Clinical trials on fasoracetam started again in 2016, investigating the compound’s potential for treating Attention Deficit Hyperactivity Disorder (ADHD) in children who demonstrate a specific mutation of the glutamate receptor system. The trials suggested that fasoracetam has potential as a non-stimulant alternative to Adderall and other amphetamine derivatives for ADHD treatment.
A phase II proof-of-concept trial was planned for 2018 to investigate fasoracetam as an autism spectrum disorder (ASD) treatment.
Fasoracetam has not been officially approved for any use by the USFDA and is classified as a research chemical that is not intended for human use.
Like all racetams, the mechanism of action of fasoracetam is not fully understood.
Research has shown that fasoracetam works by the following mechanisms:
Fasoracetam increases the release of acetylcholine from the cerebral cortex. Acetylcholine is a neurotransmitter in the brain is responsible for memory and learning. Fasoracetam also increases the uptake of choline, a nutrient needed to create acetylcholine throughout the brain.
Fasoracetam increases the number of receptors (in the cortex) for the inhibitory neurotransmitter gamma-aminobutyric acid (GABA).
It also activates certain types of glutamate receptors (metabotropic glutamate receptors – mGluRs). Glutamate is the main excitatory neurotransmitter, and mGluRs have many functions throughout the brain [R, R].
(1) May Prevent Memory Loss
In rats, fasoracetam prevented memory problems caused by baclofen, a GABA-B receptor activator. It also reduced amnesia by increasing acetylcholine and reducing the effects of GABA-B activation.

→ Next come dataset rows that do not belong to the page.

-- ==== Sys2Proof/Machine/Flags.lean ====
section
/-! DEFINITION. The one-bit state (10_state.md R46): each flag with the rule that sets or clears it. `RM.off_pending`,
`RX.sync_found` and `SHR.valid` are written where Machine/Rotary.lean and Machine/Reassembler.lean do their rules' work. -/

namespace Sys2Proof.Machine

/-- `QS.data_ready` set by a tick that added detents (40_quadrature.md R103). -/
def setDataReady (s : State) : State := s.withQs { s.qs with dataReady := true }

/-- `QS.data_ready` cleared by `ACC.TAKE` and `ACC.FLUSH` (R103). -/
def clearDataReady (s : State) : State := s.withQs { s.qs with dataReady := false }

/-- `SCH.button_changed` after a scan that returned (`b1`, `b2`): set if the pair differs from the last-sent pair, otherwise
as it was (44_scheduler.md R167, decision D31). -/
def buttonChangedBy (sch : Scheduler) (b1 b2 : Byte) : Bool :=
  if b1 ≠ sch.sentBtn1 ∨ b2 ≠ sch.sentBtn2 then true else sch.buttonChanged

/-- `SCH.mode_changed` and `SCH.flush_pending` set, and the pending wheel zeroed, on an accepted mode change (44_scheduler.md
R168, R169). -/
def markModeChange (sch : Scheduler) : Scheduler :=
  { sch with modeChanged := true, flushPending := true, wheel := 0#8 }

/-- `need_send` (R172, R174): motion, a button or a mode waits, or the keepalive is due. -/
def needSend (cfg : Config) (sch : Scheduler) (now : U32) : Bool :=
  decide (sch.wheel ≠ 0#8) || sch.buttonChanged || sch.modeChanged || decide (cfg.timing.keepalive ≤ elapsed now sch.lastSend)

/-- The scheduler's registers after an accepted send (R172): the snapshot, the time, and the flags cleared. -/
def noteSent (sch : Scheduler) (mode : Byte) (now : U32) : Scheduler :=
  { sch with
    sentBtn1 := sch.btn1, sentBtn2 := sch.btn2, sentMode := mode, sentWheel := sch.wheel, lastSend := now,
    buttonChanged := false, modeChanged := false, wheel := 0#8 }

end Sys2Proof.Machine
end

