/-- R125: a newly pressed repeat-enabled code always finds a free slot, which records the press and is first due
`REPEAT_DELAY_MS` later. -/
def Obligations.SlotCreation : Prop :=
  ∀ (s t : State) (now : U32) (keys : BitVec 16) (c : Byte), s.km.Ok s.cfg → s.cfg.keysOk = true →
    0 < s.cfg.timing.repeatDelay → s.cfg.timing.repeatDelay < 2 ^ 31 →
    exec (.kmScan now keys) s = .next t → newlyPressed s t c → s.cfg.repeatEn c = true →
    ∃ slot ∈ [t.km.slot0, t.km.slot1],
      slot = { code := c, pressedAt := now, nextRepeatAt := now + BitVec.ofNat 32 s.cfg.timing.repeatDelay }

/-- R127, R130: a held slot emits its code exactly in the scans at or after its deadline, and is then re-armed from that scan
(decision D16); the cap of two events never holds it back. -/
def Obligations.RepeatEvents : Prop :=
  ∀ (s t : State) (now : U32) (keys : BitVec 16), s.km.Ok s.cfg → s.cfg.keysOk = true →
    0 < s.cfg.timing.repeatDelay → s.cfg.timing.repeatDelay < 2 ^ 31 →
    exec (.kmScan now keys) s = .next t →
    ∀ p ∈ [(s.km.slot0, t.km.slot0), (s.km.slot1, t.km.slot1)],
      p.1.code ≠ 0#8 → t.km.stable.has p.1.code = true →
      (0 ≤ (now - p.1.nextRepeatAt).toInt → emitted t p.1.code ∧
        p.2 = { p.1 with nextRepeatAt := now + BitVec.ofNat 32 s.cfg.timing.repeatInterval }) ∧
      ((now - p.1.nextRepeatAt).toInt < 0 → ¬ emitted t p.1.code ∧ p.2 = p.1)

/-! ## Rotary switch (42_rotary.md) -/

/-- R142 with the decode of R140: a read that sees a position makes it the stable mode at once, whatever was stable or
pending; the lowest low line decides, and `ROT_MULTI` is raised when another is low too (decision D18). -/
def Obligations.IntoPositionIsImmediate : Prop :=
  ∀ (s : State) (now : U32) (rotN : BitVec 6) (i : Fin 6), s.ctx = .main → s.cfg.modesOk = true →
    rotN.getLsbD i.val = false → (∀ j : Fin 6, j < i → rotN.getLsbD j.val = true) →
    exec (.rmRead now rotN) s = .next
      { s with
        rm := { s.rm with stable := s.cfg.modeCode[i], offPending := false }
        log := s.log ++ (if ∃ j : Fin 6, i < j ∧ rotN.getLsbD j.val = false then [.raised .rotMulti] else [])
        ret := .modeRead s.cfg.modeCode[i] (decide (s.cfg.modeCode[i] ≠ s.rm.stable)) }

/-- R141, R143: with all lines high, off is accepted only by a read at least `ROT_SETTLE_MS` after the read that first saw
it; until then the stable mode is returned. -/
def Obligations.OffOnlyAfterSettling : Prop :=
  ∀ (s : State) (now : U32), s.ctx = .main →
    (s.rm.stable = s.cfg.modeOff →
      exec (.rmRead now 0b111111#6) s = .next
        { s with rm := { s.rm with offPending := false }, ret := .modeRead s.cfg.modeOff false }) ∧
    (s.rm.stable ≠ s.cfg.modeOff → s.rm.offPending = false →
      exec (.rmRead now 0b111111#6) s = .next
        { s with rm := { s.rm with offPending := true, offSince := now }, ret := .modeRead s.rm.stable false }) ∧
    (s.rm.stable ≠ s.cfg.modeOff → s.rm.offPending = true →
      exec (.rmRead now 0b111111#6) s = .next
        (if s.cfg.timing.rotSettle ≤ (now - s.rm.offSince).toNat then
          { s with rm := { s.rm with stable := s.cfg.modeOff, offPending := false }, ret := .modeRead s.cfg.modeOff true }
        else { s with ret := .modeRead s.rm.stable false }))

/-- R144: a switch at position `i` that reads as open any number of times for less than `ROT_SETTLE_MS` never reports off,
and its return to `i` reports no change. -/
def Obligations.RotaryFlickerNeverReportsOff : Prop :=
  ∀ (s : State) (i : Fin 6) (t1 tBack : U32) (times : List U32) (rotN : BitVec 6), s.cfg.modesOk = true →
    s.rm.stable = s.cfg.modeCode[i] → s.rm.offPending = false →
    (∀ n ∈ times, (n - t1).toNat < s.cfg.timing.rotSettle) →
    rotN.getLsbD i.val = false → (∀ j : Fin 6, j < i → rotN.getLsbD j.val = true) →
    (∃ u, runOps ((.main, .rmRead t1 0b111111#6) :: times.map (fun n => (.main, .rmRead n 0b111111#6))) s = .next u ∧
      u.ret = .modeRead s.cfg.modeCode[i] false ∧ u.rm.stable = s.cfg.modeCode[i]) ∧
    (∃ u, runOps ((.main, .rmRead t1 0b111111#6) :: (times.map (fun n => (.main, .rmRead n 0b111111#6)) ++
        [(.main, .rmRead tBack rotN)])) s = .next u ∧
      u.ret = .modeRead s.cfg.modeCode[i] false ∧ u.rm.stable = s.cfg.modeCode[i] ∧ u.rm.offPending = false)
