/-- `ROT_MULTI` is for a second low line (60_exceptions.md R190, E8). -/
theorem rotMultiple_of_lowest (low : rotN.getLsbD i.val = false)
    (lowest : ∀ j : Fin 6, j < i → rotN.getLsbD j.val = true) :
    rotMultiple rotN = decide (∃ j : Fin 6, i < j ∧ rotN.getLsbD j.val = false) := by
  rw [rotMultiple, lowLines_of_lowest low lowest, decide_eq_decide, List.length_cons, Nat.lt_add_left_iff_pos,
    List.length_pos_iff_exists_mem]
  simp only [List.mem_filter, List.mem_finRange, true_and, Bool.and_eq_true, Bool.not_eq_true', decide_eq_true_eq]
  exact exists_congr fun j => And.comm

/-- A position's code is not the off code (30_encoding.md R82). -/
theorem modeCode_ne_off {cfg : Config} (h : cfg.modesOk = true) (i : Fin 6) : cfg.modeCode[i] ≠ cfg.modeOff := by
  obtain ⟨notMem, -⟩ := List.nodup_cons.1 (of_decide_eq_true h)
  exact fun e => notMem (e ▸ by simp [Vector.mem_toList_iff])

/-- A read does to the state what its latch does to the reader (R141). -/
theorem exec_rmRead_latch (hctx : s.ctx = .main) (e : latch s.cfg now (rotDecode s.cfg rotN) s.rm = (rm, changed)) :
    exec (.rmRead now rotN) s = .next ((emits (if rotMultiple rotN then [.raised .rotMulti] else [])
      (s.withRm rm)).withRet (.modeRead rm.stable changed)) := by
  rw [exec_rmRead_main hctx, rmRead, e]
  rfl

/-- A read with all lines high decodes to off and raises nothing (R140). -/
theorem exec_rmRead_open (hctx : s.ctx = .main) (e : latch s.cfg now s.cfg.modeOff s.rm = (rm, changed)) :
    exec (.rmRead now 0b111111#6) s = .next ((s.withRm rm).withRet (.modeRead rm.stable changed)) := by
  rw [exec_rmRead_latch hctx (rotN := 0b111111#6) e]
  exact congrArg (fun l => Host.Outcome.next (((s.withRm rm).withLog l).withRet (.modeRead rm.stable changed)))
    (List.append_nil _)

/-- A read that sees position `i` (R142). -/
theorem exec_rmRead_position (hctx : s.ctx = .main) (modes : s.cfg.modesOk = true) (low : rotN.getLsbD i.val = false)
    (lowest : ∀ j : Fin 6, j < i → rotN.getLsbD j.val = true) :
    exec (.rmRead now rotN) s = .next
      { s with
        rm := { s.rm with stable := s.cfg.modeCode[i], offPending := false }
        log := s.log ++ (if ∃ j : Fin 6, i < j ∧ rotN.getLsbD j.val = false then [.raised .rotMulti] else [])
        ret := .modeRead s.cfg.modeCode[i] (decide (s.cfg.modeCode[i] ≠ s.rm.stable)) } := by
  have latched : latch s.cfg now (rotDecode s.cfg rotN) s.rm =
      ({ s.rm with stable := s.cfg.modeCode[i], offPending := false }, decide (s.cfg.modeCode[i] ≠ s.rm.stable)) := by
    have notOff := modeCode_ne_off modes i
    rw [rotDecode_of_lowest low lowest]
    obtain ⟨-, moved, e⟩ | ⟨-, same, e⟩ | ⟨off, -⟩ | ⟨off, -⟩ | ⟨off, -⟩ | ⟨off, -⟩ :=
      latch_cases s.cfg now s.cfg.modeCode[i] s.rm
    · rw [e, decide_eq_true moved]
    · rw [e, same]; simp
    all_goals exact absurd off notOff
  rw [exec_rmRead_latch hctx latched, rotMultiple_of_lowest low lowest]
  simp only [decide_eq_true_eq]
  rfl

end Read

/-- Settles O23. -/
theorem intoPositionIsImmediate : Obligations.IntoPositionIsImmediate :=
  fun _ _ _ _ hctx modes low lowest => exec_rmRead_position hctx modes low lowest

(2) May Reduce Symptoms of Depression
Abnormal GABA levels are linked to certain brain disorders, including anxiety and depression. Fasoracetam reduced depressive symptoms in rats that were conditioned to feel helpless to avoid negative situations (learned helplessness)

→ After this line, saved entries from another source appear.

-- ==== Sys2Proof/Word.lean ====
section
/-! DEFINITION. The word types of the spec (R9, R11) and the two shapes of a message (R17). -/

namespace Sys2Proof

/-- A byte of every stream and every buffer (`BYTE_W = 8`, R9). -/
abbrev Byte := BitVec 8

/-- A 16-bit register or length field (`LEN_W = 16`, R9). -/
abbrev Half := BitVec 16

/-- A 32-bit register (`TIMER_W = 32`, R9). -/
abbrev Word := BitVec 32

/-- A message of the document (R17): a class/id with a payload, or an ordered sequence of text fields, the first of
them the tag. -/
inductive Message where
  | binary (cls id : Byte) (payload : List Byte)
  | text (tag : List Byte) (fields : List (List Byte))
  deriving DecidableEq, Repr

end Sys2Proof
end

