-- ==== Sys2Proof/Machine/Checksum.lean ====
section
/-! DEFINITION. The two checksum generators (R130 to R136), the hex digits (R105, R106) and the byte order of the
length field (R66). -/

namespace Sys2Proof.Machine

/-- One step of the dual sum (R130): the second sum takes the NEW first sum. Carries are discarded (R131). -/
def ck2Step (p : Byte × Byte) (x : Byte) : Byte × Byte :=
  let a := p.1 + x
  (a, p.2 + a)

/-- The dual sum continued over a byte sequence, in order (R132). -/
def ck2From (p : Byte × Byte) (bytes : List Byte) : Byte × Byte :=
  bytes.foldl ck2Step p

/-- The dual-sum checksum of a byte sequence (R132). -/
def ck2 (bytes : List Byte) : Byte × Byte :=
  ck2From (0, 0) bytes

/-- One step of the XOR checksum (R134). -/
def ckxStep (acc x : Byte) : Byte := acc ^^^ x

/-- The XOR fold continued over a byte sequence (R136). -/
def ckxFrom (acc : Byte) (bytes : List Byte) : Byte :=
  bytes.foldl ckxStep acc

/-- The XOR checksum of a byte sequence (R136). -/
def ckx (bytes : List Byte) : Byte := ckxFrom 0 bytes

/-- The upper-case hex digit of a nibble (R105). -/
def hexchar (n : BitVec 4) : Byte :=
  if n ≤ 9 then 0x30 + n.setWidth 8 else 0x41 + (n.setWidth 8 - 10)

/-- The nibble of an upper-case hex digit; no other byte has one (R106). -/
def hexval (b : Byte) : Option (BitVec 4) :=
  if 0x30 ≤ b ∧ b ≤ 0x39 then some ((b - 0x30).setWidth 4)
  else if 0x41 ≤ b ∧ b ≤ 0x46 then some ((b - 0x41 + 10).setWidth 4)
  else none

/-- The byte of a 16-bit value that goes first on the wire, bits 7 to 0 (R66, R68). -/
def loByte (v : Half) : Byte := v.extractLsb' 0 8

/-- The byte of a 16-bit value that goes second on the wire, bits 15 to 8 (R66, R68). -/
def hiByte (v : Half) : Byte := v.extractLsb' 8 8

/-- The 16-bit value whose bits 7 to 0 are the byte `lo` (R66, R68). -/
def packHalf (lo hi : Byte) : Half := hi ++ lo

/-- The high nibble of a byte (R67). -/
def hiNibble (b : Byte) : BitVec 4 := b.extractLsb' 4 4

/-- The low nibble of a byte (R67). -/
def loNibble (b : Byte) : BitVec 4 := b.extractLsb' 0 4

/-- The byte of two nibbles, the high one first (R27, R67). -/
def packByte (hi lo : BitVec 4) : Byte := hi ++ lo

end Sys2Proof.Machine
end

Fasoracetam powder is a research chemical of the racetam family. It is a putative nootropic that failed to show sufficient efficacy in clinical trials for vascular dementia. It is currently being studied for its potential use for attention deficithyperactivity disorder.
Scientists at Children’s Hospital of Philadelphia led by Hakon Hakonarson havestudied fasoracetam’s potential use in attention deficit hyperactivity disorder.